Opinión • Aporofobia • Jaime Panqueva

Hace unas buenas décadas el escritor cubano Guillermo Cabrera Infante escribió que el español es demasiado importante para dejarlo en manos de los españoles. Y eso que como homóloga de la francesa, algunos siglos antes se habían dado a la tarea de formar una academia que normara y dirimiera los asuntos de la lengua (Limpia, fija y da esplendor, sigue siendo su divisa). Criticada por sus modelos preceptivos desde el Diccionario de Autoridades, pasando por sus reglas ortográficas o intentos de panhispanizar el lenguaje, asesora también proyectos loables como la Fundación del Español Urgente, Fundéu, que desde el 2005 emite recomendaciones y resuelve dudas sobre el buen uso del idioma en los medios de comunicación.
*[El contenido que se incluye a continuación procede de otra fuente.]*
/-! ### Posted writes (R472 to R474) -/

/-- The pending write of a block takes effect (POSTED_WRITE_COMPLETE). -/
def postedWriteComplete (b : Nat) (s : State) : State :=
  match AMap.find s.posted b with
  | some x => { s with posted := AMap.del s.posted b }.writeReg x.off x.value
  | none => s

/-- POSTED_WRITE_TIMEOUT: a write that has not taken effect 10 µs after its acceptance is discarded (R474). -/
def postedWriteTimeout (b : Nat) (s : State) : State :=
  match AMap.find s.posted b with
  | some x => if x.since + ticksOfUs 10 ≤ s.now then { s with posted := AMap.del s.posted b }.orReg (b * 1024) 2 else s
  | none => s

/-- A whole-word write to a decoded offset arrives: at a posted block it waits, or is lost while another waits (R472). -/
def State.hostWrite (s : State) (a : Nat) (v : Word) : State :=
  let b := a / 1024
  if blockPosted b && decide (a % 1024 ≠ 0) then
    if AMap.has s.posted b then s.orReg (b * 1024) 2 else { s with posted := AMap.put s.posted b ⟨a, v, s.now⟩ }
  else s.writeReg a v

/-- The same for a write that reaches register a of window `win` at window offset `off`: a block that is off refuses it (R475). -/
def State.hostWriteAt (s : State) (win off a : Nat) (v : Word) : State :=
  if s.blockOff (a / 1024) then s.offAccess win off else s.hostWrite a v

/-! ### Bit aliases (R477) -/

/-- MW0 offset and bit of an MW1 offset. -/
def aliasOf (off : Nat) : Nat × Nat := (mw0Decode (off / 128 % 1024 * 4), off % 128 / 4)

/-- The word that an alias write puts to the register: RW and RWS bits as they are, W1C and WO bits 0, the aliased bit as given. -/
def State.aliasWord (s : State) (a bit : Nat) (v : Bool) : Word :=
  let keep := match regRowOf a with | some r => s.regValue a &&& r.kept | none => 0
  (keep &&& ~~~(w32 (2 ^ bit))) ||| w32 (flagBit v bit)

/-- BIT_ALIAS_WRITE at an MW1 offset, with the data word. -/
def bitAliasWrite (off : Nat) (v : Word) (s : State) : State :=
  if s.powered 1 then s.hostWriteAt 1 off (aliasOf off).1 (s.aliasWord (aliasOf off).1 (aliasOf off).2 (bitOf v 0)) else s

/-! ### Writes and reads of the windows -/

/-- REGISTER_WRITE: window, offset, byte enables and data of one doubleword (R468, R472, R475, R478). -/
def registerWrite (win off be : Nat) (v : Word) (s : State) : State :=
  if !s.powered 1 then s
  else if win = 2 ∨ be % 16 ≠ 15 then s.badAccess win off
  else if win = 1 then bitAliasWrite off v s
  else s.hostWriteAt 0 off (mw0Decode off) v

/-- Port rings of an operation (R478). -/
def Op.portRings (o : Op) : Nat := if isReceiver o.kind then o.nout else if isTransmitter o.kind then o.nin else 0

/-- The delay lines that leave an operation, by output port and within a port as they were added. -/
def Graph.delayLines (g : Graph) (i : Nat) : List Edge :=
  sortBy (fun a b => decide (a.sport ≤ b.sport)) ((g.edgesFrom i).filter fun e => decide (e.delay ≠ 0))

/-- Octets of the buffers of an operation: ports, port rings and delay lines (R478). -/
def Graph.opOctets (g : Graph) (q i : Nat) (o : Op) : Nat :=
  o.bufferOctets q + nsum ((g.delayLines i).map fun e => 8 * (e.delay + q))

/-- Where the buffers of an operation begin (R478). -/
def State.bufferBase (s : State) (i : Nat) : Nat :=
  (Config.bufferBase (s.graphNow.ops.map fun x => (x.1, s.graphNow.opOctets s.q x.1 x.2)) i).toNat % 0xC00000

/-- The value of the highest index in a slot of a ring. -/
def ringSlot (l : List (Int × Int)) (slots j : Nat) : Option Int :=
  ((l.filter fun x => decide (x.1 % (slots : Int) = j)).foldl (fun (b : Option (Int × Int)) x =>
    match b with | some y => if y.1 < x.1 then some x else some y | none => some x) none).map Prod.snd

/-- A slot of an input ring of four quanta: index n in slot n mod 4Q. What waits in a jitter buffer or for the playout offset is not in
the ring yet (R17, R32). -/
def State.inputSlot (s : State) (key j : Nat) : Option Int :=
  let here := (AMap.getD s.audio.rings key []).filter fun x =>
    decide (key < netKey 0 0) || decide (tapKey 0 ≤ key) || s.audio.next.all fun (k : Int) => decide (x.1 < k * s.q)
  ringSlot here (4 * s.q) j

/-- A slot of an output ring of three quanta, in the port format (R17, R260). -/
def State.outputSlot (s : State) (key j : Nat) : Option Int := (ringSlot (AMap.getD s.audio.outs key []) (3 * s.q) j).map (satBits 32)

/-- A slot of a delay line: index n in slot n mod (D + Q), with the label that the quantum of an ordinal has now (R49, R478). -/
def State.lineSlot (s : State) (e : Edge) (j : Nat) : Option Int :=
  match s.audio.lines.find? fun l => decide (l.edge = e), s.audio.next with
  | some l, some k =>
    let label := fun (ord : Nat) => (k - ((s.audio.ord : Int) - ord)) * s.q
    some ((ringSlot (l.chunks.flatMap fun (c : Nat × List Int) => c.2.zipIdx.map fun (v : Int × Nat) => (label c.1 + (v.2 : Int), v.1)) (e.delay + s.q) j).getD 0)
  | _, _ => none

/-- The word at an octet offset of an operation's delay lines, one after another. -/
def State.linesWord (s : State) : List Edge → Nat → Option Int
  | [], _ => none
  | e :: es, r =>
    if r < 8 * (e.delay + s.q) then (s.lineSlot e (r / 8)).map fun v => if r % 8 = 4 then v / 2 ^ 32 else v
    else s.linesWord es (r - 8 * (e.delay + s.q))

/-- The word at an octet offset of an operation's buffers: output ports, port rings, delay lines (R46, R478). -/
def State.bufferOf (s : State) (i : Nat) (o : Op) (r : Nat) : Option Int :=
  let ports := 16 * s.q * o.nout
  let ring := if isReceiver o.kind then 16 * s.q else 12 * s.q
  if r < ports then
    (AMap.find (AMap.getD s.audio.bufs i []) (r / (16 * s.q) * 128 + r % (16 * s.q) / 8)).map fun v => if r % 8 = 4 then v / 2 ^ 32 else v
  else if r - ports < ring * o.portRings then
    let p := (r - ports) / ring
    let j := (r - ports) % ring / 4
    if isReceiver o.kind then s.inputSlot (o.ringKeys.getD p 0) j else s.outputSlot (o.sendKeys.getD p 0) j
  else s.linesWord (s.graphNow.delayLines i) (r - ports - ring * o.portRings)

/-- A word of graph buffer memory; what nothing has written yet, or no rule places, is free (R46, R478). -/
def State.bufferAt (s : State) (off : Nat) : Word :=
  let hit := s.graphNow.ops.findSome? fun x =>
    let b := s.bufferBase x.1
    if decide (b ≤ off) && decide (off < b + s.graphNow.opOctets s.q x.1 x.2) then s.bufferOf x.1 x.2 (off - b) else none
  match hit with | some v => lo32 v | none => Config.bufferWord s.free off

/-- An entry of the operation directory (R478). -/
def State.directoryWord (s : State) (i : Nat) (second : Bool) : Word :=
  match s.graphNow.op i with
  | none => 0
  | some o =>
    if second then w32 (o.nout % 256 + o.portRings % 256 * 2 ^ 8 + (s.graphNow.delayLines i).length % 2 ^ 16 * 2 ^ 16)
    else w32 (s.bufferBase i)

/-- A word of MW2 (R478). -/
def State.mw2Word (s : State) (off : Nat) : Word :=
  let o := off % 2 ^ 24 / 4 * 4
  if o < 0xC00000 then s.bufferAt o
  else if o < 0xC20000 then s.directoryWord ((o - 0xC00000) / 8) (decide (o % 8 = 4))
  else 0

/-- Registers of what the device measures and no command of the table gives: their RC fields clear by the moment of the read (R12). -/
def measuredReg (a : Nat) : Bool := decide (a = rDrmFwdcnt) || decide (a = rDrmLatmax) || (decide (rBmxOutst ≤ a) && decide (a < rBmxOutst + 64))

/-- The register at a decoded offset is read, and its RC fields clear (R12); the pause times of a MAC are counted up to now first (R326). -/
def State.readReg (s0 : State) (a : Nat) : State :=
  let s := if rMacStatus ≤ a ∧ a < rSteStatus then s0.pauseCount ((a - rMacStatus) / 0x400) else s0
  let clears := if measuredReg a then { s.mem with readAt := AMap.put s.mem.readAt a s.now } else s.mem
  let s1 := { s with read := s.regValue a, free := s.free + 1, mem := clears }
  match regRowOf a with
  | some r => if r.fields.any fun f => decide (f.acc = .rc) then s1.setReg a (r.afterRead (s.reg a)) else s1
  | none => s1

/-- A read of a decoded offset: a block that is off answers 0 (R475); a pending write takes effect first, but for offset 0 (R473). -/
def State.hostRead (s : State) (win off a : Nat) : State :=
  if s.blockOff (a / 1024) then { s.offAccess win off with read := 0 }
  else (if a % 1024 = 0 then s else postedWriteComplete (a / 1024) s).readReg a

/-- A read of a bit alias: the bit, without the side effect of an RC field (R477). -/
def State.aliasRead (s : State) (off : Nat) : State :=
  let x := aliasOf off
  if s.blockOff (x.1 / 1024) then { s.offAccess 1 off with read := 0 }
  else
    let s1 := if x.1 % 1024 = 0 then s else postedWriteComplete (x.1 / 1024) s
    { s1 with read := w32 (b2n (bitOf (s1.regValue x.1) x.2)), free := s1.free + 1 }

/-- REGISTER_READ_CLEAR: a read of one doubleword of a window. -/
def registerReadClear (win off : Nat) (s : State) : State :=
  if !s.powered 1 then s
  else if win = 0 then s.hostRead 0 off (mw0Decode off)
  else if win = 1 then s.aliasRead off
  else { s with read := s.mw2Word off, free := s.free + 1 }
Entre los proyectos de la Fundéu, nacida en España, pero con filiales en Argentina y República Dominicana, se encuentra la designación de la palabra del año.
Desde el 2013, la Fundéu elige “una voz nueva” cuyo “interés lingüístico por su origen, formación o uso” haya “tenido un papel protagonista en el año de su elección”. Puede ser relativamente fácil adivinar el año de algunas de ellas, como: populismo, confinamiento, vacuna o polarización (acertó, esta última es la del año pasado). Sin embargo, y sigue viniendo muy a cuento, aporofobia, palabra del 2017, parece no haber tenido eco o difusión en nuestro querido terruño, que tampoco destaca por la higiene del idioma, en particular en los medios de comunicación. (¿Nos falta una sucursal de la Fundéu? Seguramente.)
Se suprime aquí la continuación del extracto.